The Best Items to Buy at Whole Foods Right Now
Organic grocer Whole Foods is notorious for costing consumers a pretty penny, earning it the nickname of “whole paycheck.” Which is why news of steep discounts spread rapidly last week after Amazon (who acquired the company earlier this summer for $13.7 billion) announced it would be slashing prices starting this week.
“We’re determined to make healthy and organic food affordable for everyone. Everybody should be able to eat Whole Foods Market quality — we will lower prices without compromising Whole Foods Market’s long-held commitment to the highest standards,” Jeff Wilke, CEO of Amazon Worldwide Consumer, says in a statement. “To get started, we’re going to lower prices beginning Monday on a selection of best-selling grocery staples.”

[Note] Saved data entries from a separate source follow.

-- ==== Sys2Proof/Machine/Operands.lean ====
section
/-! DEFINITION. Operand forms of the Nerop instructions: registers, predicates, guards, immediates, special registers, results under way, bit
references and instance addresses (R234 to R244, R260 to R271, R285, R286). -/

namespace Sys2Proof.Machine

/-! ## Registers -/

/-- Reads g0 to g31; g0 reads 0 (R234). -/
def Arch.reg (a : Arch) (r : Reg) : Word := if r = 0 then 0 else a.g[r]
/-- Reads p0 to p7; p0 reads 1 (R234). -/
def Arch.pred (a : Arch) (p : Pred) : Bool := p = 0 || a.p.getLsbD p.val
/-- The guard of an instruction (R241). -/
def guardOn (a : Arch) (h : Hdr) : Bool := a.pred h.pg != h.pn
/-- A sign-extended immediate (R244). -/
def simm (i : BitVec 12) : Word := i.signExtend 32
/-- A zero-extended immediate (R245). -/
def zimm (i : BitVec 12) : Word := i.setWidth 32

/-- Where an accumulator's part lies: its lowest bit and width. -/
def accPartAt : Fin 3 → Nat × Nat
  | 0 => (0, 32) | 1 => (32, 32) | 2 => (64, 8)

/-- Writes a result that has become visible; writes to g0 and p0 are discarded (R234, R286). -/
def Arch.put (a : Arch) (d : Dest) (v : AccWord) : Arch := match d with
  | .g r => if r = 0 then a else { a with g := a.g.set r (v.setWidth 32) }
  | .p p => if p = 0 then a else { a with p := setBit a.p p.val (v.getLsbD 0) }
  | .a n => { a with a := a.a.set n v }
  | .accPart n k =>
    let x := accPartAt k
    let mask : AccWord := BitVec.ofNat 72 ((2 ^ x.2 - 1) * 2 ^ x.1)
    { a with a := a.a.set n ((a.a[n] &&& ~~~mask) ||| ((v <<< x.1) &&& mask)) }
  | .ev => a

/-- One slot passes: the results that become visible are written in program order (R286). -/
def Arch.settle (a : Arch) : Arch :=
  let os := a.opens.map fun o => { o with left := o.left - 1 }
  (os.filter fun o => o.left = 0).foldl (fun x o => x.put o.dest o.val) { a with opens := os.filter fun o => o.left ≠ 0 }

/-- Every result under way completes (R293, R297, R300). -/
def Arch.settleAll (a : Arch) : Arch := a.settle.settle.settle

/-! ## Special registers -/

/-- The writable bits of MODE (R236). -/
def modeMask : Word := 0x307
/-- TRAPSAVE's writable bits (R304). -/
def saveMask : Word := 0x3FFFF
/-- IENA's writable bits (R304). -/
def ienaMask : Word := 0x8000007F

/-- The accumulator and part a special register number names (R238): 0x04 + 3n, 0x05 + 3n, 0x06 + 3n. -/
def accSr (n : Nat) : Option (Acc × Fin 3) := if 4 ≤ n ∧ n < 16 then some (Fin.ofNat 4 ((n - 4) / 3), Fin.ofNat 3 (n - 4)) else none

/-- CORE of R238: the same in both cores of a pair and in all three lanes of a group (R239). -/
def coreWord (c : CoreId) : Word := match pairOf c, laneOf c with
  | some n, _ => pack [(0, 0), (n.val, 4)]
  | none, some (_, k) => pack [(1, 0), (k.val, 4)]
  | none, none => pack [(2, 0)]

/-- The delay of lane C's copies of the counters, in ticks (R239). -/
def laneLag (c : CoreId) : Nat := match laneOf c with | some (l, _) => if l = 2 then 40 else 0 | none => 0

/-- The time base as a core reads it (R239). -/
def tbSeen (c : CoreId) (s : State) : Long := s.cyc.tb - BitVec.ofNat 64 (laneLag c)
/-- CYC_COUNT as a core reads it (R239): lane C sees a new count 40 clocks after T_k. -/
def countSeen (c : CoreId) (s : State) : Long := if since s.cyc.tk s < laneLag c && s.cyc.count ≠ 0 then s.cyc.count - 1 else s.cyc.count

/-- The value MFSR reads (R238, R304). -/
def Arch.sr (a : Arch) (c : CoreId) (n : Nat) (s : State) : Word := match n with
  | 0x00 => a.mode
  | 0x01 => (setBit a.p 0 true).setWidth 32
  | 0x10 => (countSeen c s).setWidth 32
  | 0x11 => a.cycSh
  | 0x12 => (tbSeen c s).setWidth 32
  | 0x13 => a.tbSh
  | 0x14 => coreWord c
  | 0x15 => if a.priv then 1 else 0
  | 0x18 => a.trappc
  | 0x19 => a.trapinst
  | 0x1A => a.trapcause
  | 0x1B => a.trapsave
  | 0x1C => a.tvec
  | 0x1D => a.iena
  | 0x1E => a.ipend
  | 0x1F => a.kscr
  | _ => match accSr n with
    | some (r, 0) => (a.a[r]).setWidth 32
    | some (r, 1) => (a.a[r] >>> 32).setWidth 32
    | some (r, 2) => ((a.a[r] >>> 64).setWidth 8 : BitVec 8).signExtend 32
    | none => 0

/-- A write of a special register at the current privilege (R237, R238, R304). AnL, AnH and AnG go by their distance instead; a register that is
read-only, here or in some field, keeps what it holds. -/
def Arch.setSr (a : Arch) (n : Nat) (v : Word) : Arch := match n with
  | 0x00 => { a with mode := v &&& modeMask }
  | 0x01 => { a with p := setBit (v.setWidth 8) 0 (a.p.getLsbD 0) }
  | 0x18 => { a with trappc := v &&& 0xFFFFFFFC }
  | 0x1B => { a with trapsave := v &&& saveMask }
  | 0x1C => { a with tvec := v &&& 0xFFFFFE00 }
  | 0x1D => { a with iena := v &&& ienaMask }
  | 0x1E => { a with ipend := a.ipend &&& ~~~v }
  | 0x1F => { a with kscr := v }
  | _ => a

/-- A special register that U may not reach (R238). -/
def srK (n : Nat) : Bool := 0x18 ≤ n

/-! ## The executing domain's memory -/

/-- The memory code of a core's domain: standard SRAM for a pair, its own lane's for a lane core; the Steward has no domain. -/
def domMem (c : CoreId) : Option Nat := match pairOf c, laneOf c with
  | some _, _ => some 0
  | none, some (l, _) => some (laneMem l)
  | none, none => none

/-- The image a core runs. -/
def coreImage (c : CoreId) (s : State) : Option Image := (domOf c).bind fun d => s.doms[d].image

/-- The base of a domain's live data region (R379): the image in State is the one as placed. -/
def dataAt (im : Image) : Nat := im.areas.dataBase

/-- The task a core runs, as declared. -/
def runningTask (c : CoreId) (s : State) : Option TaskDecl := match s.cores[c].task, coreImage c s with
  | some t, some im => im.tasks[t.val]?
  | _, _ => none

/-- The byte offset of byte `o` of %I for the task that runs (R50, R261): the private copy of a declared field in a task with n > 1, the
current image otherwise. -/
def inputByte (c : CoreId) (im : Image) (o : Nat) (s : State) : Nat := match runningTask c s with
  | some t => match t.kind with
    | .cyclic n _ => if n > 1 && t.inputs.any (fun r => r.1 ≤ o && o < r.1 + r.2) then t.privBase + o else im.areas.iBase + o
    | _ => im.areas.iBase + o
  | none => im.areas.iBase + o

/-- The byte that holds bit `o` of an area; none at or beyond the area's end (R260, R261). -/
def bitByte (c : CoreId) (area o : Nat) (s : State) : Option Nat := match coreImage c s with
  | none => none
  | some im =>
    let r := im.areas
    if area = 0 then if o / 8 < r.iLen then some (inputByte c im (o / 8) s) else none
    else if area = 1 then if o / 8 < r.qLen then some (r.qBase + o / 8) else none
    else if area = 2 then if o / 8 < r.mLen then some (r.mBase + o / 8) else none
    else none

/-- The byte of the edge memory that holds the companion of bit `o` of an area (R264). -/
def edgeByte (c : CoreId) (area o : Nat) (s : State) : Option Nat := match coreImage c s with
  | none => none
  | some im =>
    let r := im.areas
    (bitByte c area o s).map fun _ => r.edgeBase + (if area = 0 then 0 else if area = 1 then r.iLen else r.iLen + r.qLen) + o / 8

/-- The area and offset a bit reference names (R260). -/
def bitRef (a : Arch) (r : BitRef) : Nat × Nat :=
  if r.area = 3 then
    let v := a.reg (Fin.ofNat 32 r.baddr.toNat)
    (v.toNat / 2 ^ 30, v.toNat % 2 ^ 30)
  else (r.area.val, r.baddr.toNat)

/-- A bit of %Q that carries a command of a point or a signal (R122). -/
def bitMarked (c : CoreId) (o : Nat) (s : State) : Bool := match coreImage c s with
  | some im => im.marked.any fun m => m.1 ≤ o && o < m.1 + m.2
  | none => false

/-- The byte offset of an instance at address `x`: in the domain's %M or data region, of `n` bytes, aligned to `al` (R268, R271). -/
def instAt (c : CoreId) (x : Word) (n al : Nat) (s : State) : Option Nat := match coreImage c s, domMem c, locate (coreMaster c) x.toNat s with
  | some im, some code, .sram k off =>
    let r := im.areas
    let inside (b l : Nat) : Bool := b ≤ off && off + n ≤ b + l
    if k = code && x.toNat % al = 0 && (inside r.mBase r.mLen || inside (dataAt im) r.dataLen) then some off else none
  | _, _, _ => none

end Sys2Proof.Machine
end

What items will be impacted first? The list of foods includes the following:
- Whole Trade bananas
- Organic avocados
- Organic large brown eggs
- Organic responsibly farmed salmon and tilapia
- Organic baby kale and baby lettuce
- Animal-welfare-rated 85% lean ground beef
- Creamy and crunchy almond butter
- Organic Gala and Fuji apples
- Organic rotisserie chicken
- 365 Everyday Value organic butter
According to Amazon, this is just the start and more reductions are on the horizon.
“And this is just the beginning — we will make Amazon Prime the customer rewards program at Whole Foods Market and continuously lower prices as we invent together,” adds Wilke. “There is significant work and opportunity ahead, and we’re thrilled to get started.”
Food Dive notes that Amazon is no stranger to this kind of strategy. The company is known for offering unbeatable deals in order to make itself the leading force in a given market.
“You look at how Amazon has disrupted other areas of retail, and pricing pressure seems like it’ll be a really significant risk,” Brian Yarbrough, senior research analyst with Edward Jones, tells Food Dive. “Amazon comes into this business and lowers prices, which causes other grocery stores to lower prices, which is going to hurt to match.”
For the consumer, these lowered prices are a good thing — as long as they remain the same after Amazon becomes a dominant player in the industry.